Question

The freezing point of $0.02$ mole fraction of acetic acid in benzene is $277.4$ K. Acetic acid exists partly as dimer. Calculate the equilibrium constant for dimerisation. Freezing point of benzene is $278.4$ K and heat of fusion of benzene is $10.042$ kJ mol${}^{-1}$.

Answer 1

For benzene, $K_f=\frac{R{T}^2}{1000L_f\left(cal/g\right)}$

$=\frac{8.314\times (278.4{)}^2}{1000\times \frac{10.042\times {10}^3}{78}}$

$K_f=5.0$ K molality${}^{-1}$

Also, $\Delta T=278.4-277.4=1.0$

For acetic acid in benzene;
$2C{H}_{3}COOH\rightleftharpoons (C{H}_{3}COOH{)}_2$

Before association	$C$	0
After association	$C(1-\alpha )$	$C\alpha /2$

$(\because \text{total particles at equilibrium}=1-\alpha +\frac{\alpha }{2}=1-\frac{\alpha }{2})$

$\therefore K_e=\frac{\frac{C\alpha }{2}}{C^2(1-\alpha {)}^2}$ .....(i)

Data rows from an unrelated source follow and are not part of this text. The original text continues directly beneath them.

/-! ## State.setCtx -/

@[simp] theorem State.setCtx_clk (x : State) (c : Nat) (y : Ctx) : (x.setCtx c y).clk = x.clk := rfl
@[simp] theorem State.setCtx_cyc (x : State) (c : Nat) (y : Ctx) : (x.setCtx c y).cyc = x.cyc := rfl
@[simp] theorem State.setCtx_free (x : State) (c : Nat) (y : Ctx) : (x.setCtx c y).free = x.free := rfl
@[simp] theorem State.setCtx_agenda (x : State) (c : Nat) (y : Ctx) : (x.setCtx c y).agenda = x.agenda := rfl
@[simp] theorem State.setCtx_cur (x : State) (c : Nat) (y : Ctx) : (x.setCtx c y).cur = x.cur := rfl
@[simp] theorem State.setCtx_turn (x : State) (c : Nat) (y : Ctx) : (x.setCtx c y).turn = x.turn := rfl
@[simp] theorem State.setCtx_out (x : State) (c : Nat) (y : Ctx) : (x.setCtx c y).out = x.out := rfl
@[simp] theorem State.setCtx_mem (x : State) (c : Nat) (y : Ctx) : (x.setCtx c y).mem = x.mem := rfl
@[simp] theorem State.setCtx_cs (x : State) (c : Nat) (y : Ctx) : (x.setCtx c y).cs = x.cs := rfl
@[simp] theorem State.setCtx_csMark (x : State) (c : Nat) (y : Ctx) : (x.setCtx c y).csMark = x.csMark := rfl
@[simp] theorem State.setCtx_poison (x : State) (c : Nat) (y : Ctx) : (x.setCtx c y).poison = x.poison := rfl
@[simp] theorem State.setCtx_dir (x : State) (c : Nat) (y : Ctx) : (x.setCtx c y).dir = x.dir := rfl
@[simp] theorem State.setCtx_routes (x : State) (c : Nat) (y : Ctx) : (x.setCtx c y).routes = x.routes := rfl
@[simp] theorem State.setCtx_om (x : State) (c : Nat) (y : Ctx) : (x.setCtx c y).om = x.om := rfl
@[simp] theorem State.setCtx_ctl (x : State) (c : Nat) (y : Ctx) : (x.setCtx c y).ctl = x.ctl := rfl
@[simp] theorem State.setCtx_mbox (x : State) (c : Nat) (y : Ctx) : (x.setCtx c y).mbox = x.mbox := rfl
@[simp] theorem State.setCtx_msix (x : State) (c : Nat) (y : Ctx) : (x.setCtx c y).msix = x.msix := rfl
@[simp] theorem State.setCtx_msixPending (x : State) (c : Nat) (y : Ctx) : (x.setCtx c y).msixPending = x.msixPending := rfl
@[simp] theorem State.setCtx_l1 (x : State) (c : Nat) (y : Ctx) : (x.setCtx c y).l1 = x.l1 := rfl
@[simp] theorem State.setCtx_tlb (x : State) (c : Nat) (y : Ctx) : (x.setCtx c y).tlb = x.tlb := rfl
@[simp] theorem State.setCtx_tables (x : State) (c : Nat) (y : Ctx) : (x.setCtx c y).tables = x.tables := rfl
@[simp] theorem State.setCtx_walks (x : State) (c : Nat) (y : Ctx) : (x.setCtx c y).walks = x.walks := rfl
@[simp] theorem State.setCtx_owners (x : State) (c : Nat) (y : Ctx) : (x.setCtx c y).owners = x.owners := rfl
@[simp] theorem State.setCtx_walkerOwner (x : State) (c : Nat) (y : Ctx) : (x.setCtx c y).walkerOwner = x.walkerOwner := rfl
@[simp] theorem State.setCtx_code (x : State) (c : Nat) (y : Ctx) : (x.setCtx c y).code = x.code := rfl
@[simp] theorem State.setCtx_descs (x : State) (c : Nat) (y : Ctx) : (x.setCtx c y).descs = x.descs := rfl
@[simp] theorem State.setCtx_waves (x : State) (c : Nat) (y : Ctx) : (x.setCtx c y).waves = x.waves := rfl
@[simp] theorem State.setCtx_blocks (x : State) (c : Nat) (y : Ctx) : (x.setCtx c y).blocks = x.blocks := rfl
@[simp] theorem State.setCtx_spindles (x : State) (c : Nat) (y : Ctx) : (x.setCtx c y).spindles = x.spindles := rfl
@[simp] theorem State.setCtx_spnReqs (x : State) (c : Nat) (y : Ctx) : (x.setCtx c y).spnReqs = x.spnReqs := rfl
@[simp] theorem State.setCtx_locks (x : State) (c : Nat) (y : Ctx) : (x.setCtx c y).locks = x.locks := rfl
@[simp] theorem State.setCtx_launches (x : State) (c : Nat) (y : Ctx) : (x.setCtx c y).launches = x.launches := rfl
@[simp] theorem State.setCtx_away (x : State) (c : Nat) (y : Ctx) : (x.setCtx c y).away = x.away := rfl
@[simp] theorem State.setCtx_stalls (x : State) (c : Nat) (y : Ctx) : (x.setCtx c y).stalls = x.stalls := rfl
@[simp] theorem State.setCtx_batches (x : State) (c : Nat) (y : Ctx) : (x.setCtx c y).batches = x.batches := rfl
@[simp] theorem State.setCtx_emissions (x : State) (c : Nat) (y : Ctx) : (x.setCtx c y).emissions = x.emissions := rfl
@[simp] theorem State.setCtx_tlc (x : State) (c : Nat) (y : Ctx) : (x.setCtx c y).tlc = x.tlc := rfl
@[simp] theorem State.setCtx_waiters (x : State) (c : Nat) (y : Ctx) : (x.setCtx c y).waiters = x.waiters := rfl
@[simp] theorem State.setCtx_tags (x : State) (c : Nat) (y : Ctx) : (x.setCtx c y).tags = x.tags := rfl
@[simp] theorem State.setCtx_tagGen (x : State) (c : Nat) (y : Ctx) : (x.setCtx c y).tagGen = x.tagGen := rfl
@[simp] theorem State.setCtx_ctxs (x : State) (c : Nat) (y : Ctx) : (x.setCtx c y).ctxs = sput (fun _ => Ctx.idle) x.ctxs c y := rfl
@[simp] theorem State.setCtx_last (x : State) (c : Nat) (y : Ctx) : (x.setCtx c y).last = x.last := rfl
@[simp] theorem State.setCtx_lastQuarter (x : State) (c : Nat) (y : Ctx) : (x.setCtx c y).lastQuarter = x.lastQuarter := rfl
@[simp] theorem State.setCtx_lastCtx (x : State) (c : Nat) (y : Ctx) : (x.setCtx c y).lastCtx = x.lastCtx := rfl
@[simp] theorem State.setCtx_insts (x : State) (c : Nat) (y : Ctx) : (x.setCtx c y).insts = x.insts := rfl
@[simp] theorem State.setCtx_order (x : State) (c : Nat) (y : Ctx) : (x.setCtx c y).order = x.order := rfl
@[simp] theorem State.setCtx_serving (x : State) (c : Nat) (y : Ctx) : (x.setCtx c y).serving = x.serving := rfl
@[simp] theorem State.setCtx_bufs (x : State) (c : Nat) (y : Ctx) : (x.setCtx c y).bufs = x.bufs := rfl
@[simp] theorem State.setCtx_freezes (x : State) (c : Nat) (y : Ctx) : (x.setCtx c y).freezes = x.freezes := rfl
@[simp] theorem State.setCtx_capsules (x : State) (c : Nat) (y : Ctx) : (x.setCtx c y).capsules = x.capsules := rfl
@[simp] theorem State.setCtx_epochs (x : State) (c : Nat) (y : Ctx) : (x.setCtx c y).epochs = x.epochs := rfl
@[simp] theorem State.setCtx_macs (x : State) (c : Nat) (y : Ctx) : (x.setCtx c y).macs = x.macs := rfl
@[simp] theorem State.setCtx_mgmt (x : State) (c : Nat) (y : Ctx) : (x.setCtx c y).mgmt = x.mgmt := rfl
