/-- Waves that are alike complete alike, but for the store-fault queue. -/
theorem Wave.Like.completed {w v : Wave} (h : w.Like v) (pc : BitVec 64) :
    v.completed pc = { w.completed pc with sfq := (v.completed pc).sfq } := by
  obtain ⟨hrest, hwait⟩ := h
  unfold Wave.completed
  rw [hwait, hrest]

theorem om_complete (s : State) (pc : BitVec 64) (f : Wave → Wave) (g : Spindle → Spindle) : (s.complete pc f g).om = s.om := by
  rw [complete_eq, modAgent_rest]

theorem cs_complete (s : State) (pc : BitVec 64) (f : Wave → Wave) (g : Spindle → Spindle) : (s.complete pc f g).cs = s.cs := by
  rw [complete_eq, modAgent_rest]

/-- Settles O29: a hint ends in a state that is calm (`prefOp_done`, `evictOp_done`), and the wave goes on in it. -/
theorem hintsComplete : Obligations.HintsComplete := by
  unfold Obligations.HintsComplete
  intro i s w r n hi h hw
  have hwork : ∃ t, work i r n s = .done t ∧ Calm s t := by
    rcases hi with hshape | ⟨f, rfl⟩
    · rw [work_of_shape hshape nofun]
      exact prefOp_done hw r n
    · exact evictOp_done hw r n
  obtain ⟨t, hdone, hcalm⟩ := hwork
  obtain ⟨v, hv, hlike⟩ := hcalm.curWave hw
  have hplaces : Places (fun x : Wave => x.completed (s.nextPc n.words)) := fun _ => ⟨rfl, rfl⟩
  refine ⟨t.complete (s.nextPc n.words) (fun x => x) (fun p => p), v.completed (s.nextPc n.words), ?_,
    curWave_modAgent hv _ _ hplaces, ?_, ?_, ?_, hlike.completed _⟩
  · rw [exec_admitted h.toAdmitted, hdone, finish_done _ _ _ h.next]
  · rw [cs_complete, hcalm.cs]
  · rw [complete_marks, hcalm.csMark]
  · rw [om_complete, hcalm.om]

/-! ### Base translation -/

/-- The base translation register that a found page gives (R226). -/
def TlbEntry.bregAt (e : TlbEntry) (v : BitVec 64) : BReg :=
  { valid := true, vb := v.toNat % 2 ^ 57, pb := e.pa v.toNat, limit := min (e.va + e.size - v.toNat % 2 ^ 57) (2 ^ 32 - 1), ord := e.ord,
    rd := e.r, wr := e.w && e.d, usr := e.u }

/-- A wave whose base translation register has been set. -/
def Wave.withB (w : Wave) (d : Nat) (b : BReg) : Wave := { w with b := sput (fun _ => BReg.none) w.b d b }

/-- A page that only its own user may use (R226). -/
def Need.userOnly : Need := { read := false, write := false, fetch := false, user := true }

section
variable {s t u : State} {w : Wave} {n : Norm} (hw : s.curWave = some w)
include hw

theorem btransOp_noncanonical (hv : canonical (s.srd n.x.sa.toNat) = false) (r : Row) :
    btransOp r n s = .trap s causeNoncanonical (s.srd n.x.sa.toNat) 0 := by
  simp only [btransOp, hw, hv, Bool.not_false, if_true]

variable (hv : canonical (s.srd n.x.sa.toNat) = true)
include hv

theorem btransOp_readable {e : TlbEntry}
    (ht : s.translate w.core w.ctx (s.srd n.x.sa.toNat).toNat (Need.load false) = (.ok e, t)) (r : Row) :
    btransOp r n s = .done (t.modCurWave (fun w => w.withB n.x.d.toNat (e.bregAt (s.srd n.x.sa.toNat)))) := by
  simp only [btransOp, hw, hv, ht, Bool.not_true, Bool.false_eq_true, if_false]
  rfl

variable {x : Xlate} (ht : s.translate w.core w.ctx (s.srd n.x.sa.toNat).toNat (Need.load false) = (x, t)) (hx : ∀ e, x ≠ .ok e)
include ht hx
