/-- The reply of a front request: its entry is freed and its item leaves the busy set (R21, R22). -/
def finishEntry (x : Entry) (code : Code) (blocks : Nat) (data : List Block) (e : Event) : Event :=
  let e := emitFront (.front x.req.vol x.req.kind.value code x.req.tag blocks data) e
  let e := e.upd fun s => { s with inflight := s.inflight.filter fun y => y.arrival != x.arrival }
  let e := leaveBusy (.front x.arrival) x.req.vol e
  { e with todo := { e.todo with occupancy := true } }

end Sys2Proof.Machine
end

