-- ==== Sys2Proof/Machine/Restore.lean ====
section
/-! DEFINITION. The restore engine (Chapter 6): visits, copies, pauses and the end of a job. -/

namespace Sys2Proof.Machine

/-- The jobs may have visits to begin. -/
def wakeJobs (e : Event) : Event := { e with todo := { e.todo with jobs := true } }

/-- A job that may run again: RUNNING, or YIELDED while the yield flag is set (R104, R112 to R114). -/
def runState (s : State) : JobState := if s.yielding then .yielded else .running

/-- The number of visits made (R115). -/
def Job.visits (j : Job) : Nat := j.copied + j.cleared + j.skipped + j.unchanged

/-- A visit is under way: its copy waits in the busy set or is in flight. -/
def Job.visiting (j : Job) : Bool := j.waiting || j.copy.isSome

/-! ### The end of a job (R115 to R117) -/

/-- The end effects common to every end state (R115). -/
def endJob (j : Nat) (end_ : JobState) (e : Event) : Event :=
  match tfind e.st.jobs j with
  | none => e
  | some x =>
    let e := releaseChunks x.owner x.remaining e
    let e := pinSnap x.srcVol x.srcSlot false e
    let e := match x.pre with
      | some (slot, _) => pinSnap x.dstVol slot false e
      | none => e
    let y := { x with state := end_, remaining := 0, suspendReq := false, waiting := false, copy := none }
    let e := e.updJob j fun _ => y
    e.note .restoreEnded j y.stateValue y.visits

/-- A copy in flight is abandoned: its transfer is reversed and its claimed PCN returned, at once or when a
write that holds a slot ends (R116, R117). -/
def abandonCopy (j : Nat) (x : Job) (c : Copy) (e : Event) : Event :=
  let e := leaveBusy (.restore j) x.dstVol e
  let e := uncharge x.owner e
  let e := withdrawCmds (ofJob j) e
  if c.stage = .writing ∧ inSlot (ofJob j) e.st.shelf then
    reownSlots (ofJob j) (.abandoned c.pcn) (e.upd fun s => { s with returns := s.returns ++ [c.pcn] })
  else returnClaims [c.pcn] (reownSlots (ofJob j) .dropped e)

/-- A job ends ABORTED (R116). -/
def abortJob (j : Nat) (e : Event) : Event :=
  match tfind e.st.jobs j with
  | none => e
  | some x =>
    let e := if x.waiting then leaveBusy (.restore j) x.dstVol e else e
    let e := match x.copy with
      | some c => abandonCopy j x c e
      | none => e
    endJob j .aborted e

/-- A shelf command of a copy has ended in error: the job ends FAILED-SHELF with the command's PCN (R117). -/
def failJob (j pcn : Nat) (e : Event) : Event :=
  match tfind e.st.jobs j with
  | none => e
  | some x =>
    match x.copy with
    | none => e
    | some c =>
      let e := abandonCopy j x c e
      endJob j .failedShelf (e.updJob j fun y => { y with failedPcn := some pcn })

/-! ### Visits (R105 to R109) -/

/-- A waiting copy is withdrawn from the busy set (R111, R112). -/
def withdrawVisit (j : Nat) (e : Event) : Event :=
  match tfind e.st.jobs j with
  | none => e
  | some x =>
    if x.waiting then
      leaveBusy (.restore j) x.dstVol (e.updJob j fun y => { y with waiting := false })
    else e

/-- The job can begin a visit now: RUNNING in a RUNNING part, not yielding, no visit under way, a target chunk
named, and no running drain of its target volume (R105). -/
def canVisit (s : State) (x : Job) : Bool :=
  x.state == .running && s.ctl.part == .running && !s.yielding && !x.visiting && x.target.isSome
    && (s.vol x.dstVol).drain.isNone

/-- A visit begins: PAUSED-FROZEN on a FROZEN target, else a copy enters the busy set (R105). -/
def beginVisit (j : Nat) (x : Job) (e : Event) : Event :=
  match x.target with
  | none => e
  | some (dst, _) =>
    if (e.st.vol x.dstVol).state = .frozen then e.updJob j fun y => { y with state := .pausedFrozen }
    else
      enterBusy { owner := .restore j, vol := x.dstVol, chunks := [dst], change := true, proceeded := false }
        (e.updJob j fun y => { y with waiting := true })

/-- The outcomes of a visit (R106). -/
inductive Outcome where
  | skipped | unchanged | cleared
  | copied (srcPcn : Nat)
  deriving DecidableEq, Repr

/-- The live entry has changed after generation `g`. -/
def MapEntry.after (m : MapEntry) (g : Nat) : Bool :=
  match m.form with
  | .mapped _ born _ => g < born
  | .unmapped clearedIn => g < clearedIn

/-- The tests of R106, in their order. -/
def visitOutcome (live : MapEntry) (src : Option Nat) (gPre : Nat) : Outcome :=
  if live.after gPre then .skipped
  else match src, live.form with
    | some p, .mapped q _ _ => if p = q then .unchanged else .copied p
    | some p, .unmapped _ => .copied p
    | none, .mapped .. => .cleared
    | none, .unmapped _ => .unchanged

/-- After a visit: DONE past the last chunk (R115); else SUSPENDED, YIELDED or the next visit (R109). -/
def afterVisit (j : Nat) (e : Event) : Event :=
  match tfind e.st.jobs j with
  | none => e
  | some x =>
    if x.target.isNone then endJob j .done e
    else if x.suspendReq then e.updJob j fun y => { y with suspendReq := false, state := .suspended }
    else if e.st.yielding then e.updJob j fun y => { y with state := .yielded }
    else wakeJobs e

/-- A visit that writes no chunk ends: one reserved chunk is released, the outcome is counted and the position
advances (R107). -/
def closeVisit (j : Nat) (x : Job) (count : Job → Job) (e : Event) : Event :=
  let e := releaseChunks x.owner 1 e
  let e := e.updJob j fun y => (count { y with waiting := false, remaining := y.remaining - 1 }).advance
  afterVisit j (leaveBusy (.restore j) x.dstVol e)

/-- The displaced chunk of a visit: its charge falls and it is filed with filing generation `g` (R107, R109). -/
def displace (v lcn g : Nat) (old : MapEntry) (e : Event) : Event :=
  match old.form with
  | .mapped pcn born owner => fileDisplaced v lcn pcn born g (uncharge owner e)
  | .unmapped _ => e

/-- A CLEARED visit unmaps its chunk as a DISCARD unmaps an S chunk (R107). -/
def clearChunk (v lcn : Nat) (e : Event) : Event :=
  let x := e.st.vol v
  logLcn v lcn (displace v lcn x.sharingGen (x.entry lcn) (unmapEntry v lcn e))

/-- The SHELF READ or SHELF WRITE of a copy (R108, R109). -/
def copyCmd (j k : Nat) (kind : ShelfKind) (pcn : Nat) (data : List Block) : ShelfCmd :=
  { kind := kind, cls := .restore, pcn := pcn, first := 0, count := 2 ^ k, data := data,
    owner := .restore j }

/-- A COPIED visit: the pool check, then the claim, the transfer and the read (R108). -/
def acceptCopy (j : Nat) (x : Job) (dst srcPcn : Nat) (e : Event) : Event :=
  if ¬ restorePoolCheck e.st x.override then
    leaveBusy (.restore j) x.dstVol (e.updJob j fun y =>
      { y with waiting := false, state := .pausedPool })
  else
    let g := (e.st.vol x.dstVol).sharingGen
    let c := claimPcns 1 e
    let e := transferChunk x.owner c.2
    let e := e.updJob j fun y =>
      { y with waiting := false, remaining := y.remaining - 1,
               copy := some { lcn := dst, srcPcn := srcPcn, pcn := c.1.headD 0, gen := g, stage := .reading } }
    handOver (copyCmd j e.st.format.k .read srcPcn []) e

/-- The copy may proceed: the visit is decided (R106). -/
def decideVisit (j : Nat) (e : Event) : Event :=
  match tfind e.st.jobs j with
  | none => e
  | some x =>
    match x.target with
    | none => e
    | some (dst, src) =>
      let live := (e.st.vol x.dstVol).entry dst
      let view := viewLookup (e.st.vol x.srcVol) x.srcGen src
      match visitOutcome live view ((x.pre.map (·.2)).getD 0) with
      | .skipped => closeVisit j x (fun y => { y with skipped := y.skipped + 1 }) e
      | .unchanged => closeVisit j x (fun y => { y with unchanged := y.unchanged + 1 }) e
      | .cleared =>
        closeVisit j x (fun y => { y with cleared := y.cleared + 1 }) (clearChunk x.dstVol dst e)
      | .copied pcn => acceptCopy j x dst pcn e

/-- The write of a copy has ended DONE: the copy commits (R109). -/
def commitCopy (j : Nat) (x : Job) (c : Copy) (e : Event) : Event :=
  let old := (e.st.vol x.dstVol).entry c.lcn
  let e := displace x.dstVol c.lcn c.gen old (mapEntry x.dstVol c.lcn c.pcn x.owner e)
  let e := logLcn x.dstVol c.lcn (commitClaims 1 e)
  let e := e.updJob j fun y => ({ y with copied := y.copied + 1, copy := none }).advance
  afterVisit j (leaveBusy (.restore j) x.dstVol e)

/-- A shelf command of a job's copy has ended (R109, R117). -/
def restoreCmdEnd (j : Nat) (cmd : ShelfCmd) (data : Option (List Block)) (e : Event) : Event :=
  match data with
  | none => failJob j cmd.pcn e
  | some d =>
    match tfind e.st.jobs j with
    | none => e
    | some x =>
      match x.copy with
      | none => e
      | some c =>
        match c.stage with
        | .reading =>
          handOver (copyCmd j e.st.format.k .write c.pcn d)
            (e.updJob j fun y => { y with copy := some { c with stage := .writing } })
        | .writing => commitCopy j x c e

/-- The write of an abandoned copy has ended, DONE or ERROR: its PCN is returned (R116). -/
def completeReturn (pcn : Nat) (e : Event) : Event :=
  returnClaims [pcn] (e.upd fun s => { s with returns := s.returns.erase pcn })

/-! ### Pauses (R111 to R114) -/

/-- Changes the state of every job that `p` accepts. -/
def moveJobs (p : Job → Bool) (to_ : JobState) (e : Event) : Event :=
  e.upd fun s =>
    { s with jobs := s.jobs.map fun x => if p x.2 then (x.1, { x.2 with state := to_ }) else x }

/-- The yield flag has been set: RUNNING jobs with no copy in flight yield, their waiting copies withdrawn
(R111). -/
def yieldJobs (e : Event) : Event :=
  let stops := (e.st.jobs.filter fun x => x.2.state == .running && x.2.copy.isNone).map (·.1)
  stops.foldl (fun e j => (withdrawVisit j e).updJob j fun y => { y with state := .yielded }) e

/-- The occupancy or the watermarks have changed: the yield test and its effects (R111). -/
def testYield (e : Event) : Event :=
  let f := yieldAfter e.st
  if f = e.st.yielding then e
  else
    let e := e.upd fun s => { s with yielding := f }
    if f then yieldJobs e else wakeJobs (moveJobs (fun x => x.state == .yielded) .running e)

/-- F is the floor plus 64 or more: the PAUSED-POOL jobs run again (R114). -/
def resumePool (e : Event) : Event :=
  if e.st.format.floor + Config.poolResumeMargin ≤ e.st.freeCount then
    wakeJobs (moveJobs (fun x => x.state == .pausedPool) (runState e.st) e)
  else e

/-- The target volume has been thawed: its PAUSED-FROZEN jobs run again (R113). -/
def resumeFrozen (v : Nat) (e : Event) : Event :=
  wakeJobs (moveJobs (fun x => x.state == .pausedFrozen && x.dstVol == v) (runState e.st) e)

/-- RESTORE SUSPEND of a job that has not ended (R112). -/
def suspendJob (j : Nat) (x : Job) (e : Event) : Event :=
  match x.state with
  | .running =>
    if x.copy.isSome then e.updJob j fun y => { y with suspendReq := true }
    else (withdrawVisit j e).updJob j fun y => { y with state := .suspended }
  | .yielded => e.updJob j fun y => { y with state := .suspended }
  | .pausedFrozen => e.updJob j fun y => { y with state := .suspended }
  | .pausedPool => e.updJob j fun y => { y with state := .suspended }
  | _ => e

/-- RESTORE RESUME of a job that has not ended (R112). -/
def resumeJob (j : Nat) (x : Job) (e : Event) : Event :=
  match x.state with
  | .running => e.updJob j fun y => { y with suspendReq := false }
  | .suspended => wakeJobs (e.updJob j fun y => { y with state := runState e.st })
  | _ => e

/-! ### The answer to the PRE-RESTORE create (R104) -/

/-- The restore engine acts on the answer, and the start request is answered. -/
def answerRestore (j : Nat) (a : CreateAnswer) (e : Event) : Event :=
  match tfind e.st.jobs j with
  | none => e
  | some x =>
    match a with
    | .made slot gen =>
      let e := pinSnap x.dstVol slot true e
      let e := e.updJob j fun y => { y with pre := some (slot, gen), state := runState e.st }
      reply .ok [j, gen, slot] (wakeJobs e)
    | .refused code =>
      let e := releaseChunks x.owner x.remaining e
      let e := pinSnap x.srcVol x.srcSlot false e
      reply code [] (e.upd fun s => { s with jobs := tdel j s.jobs })

end Sys2Proof.Machine
end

Where, $\alpha$ is degree of association

Also, $\Delta T=K_f\times molality\times [1-(\alpha /2\left)\right]$ ....(ii)

Given, mole fraction of acetic acid $=0.02=\frac{n}{n+N}$

$\therefore$ Mole fraction of benzene $=0.98=\frac{N}{n+N}$

Now, molality of acetic acid in benzene $=\frac{w\times 1000}{m\times W}$

$=\frac{w\times 1000}{m\times \frac{W}{M}\times M}$

$=\frac{n\times 1000}{N\times M}$

$=\frac{0.02\times 1000}{0.98\times 78}=0.2862M$

$\therefore$ From eq. (ii),
$1=5\times 0.262\times (1-\alpha /2)$
$\therefore \alpha =0.48$
From eq. (i), Assuming molarity = molality

$K_c=\frac{0.262\times 0.48}{2\times (0.262{)}^2\times (1-0.48{)}^2}=3.39$

Hence, the equilibrium constant for dimerisation is 3.39.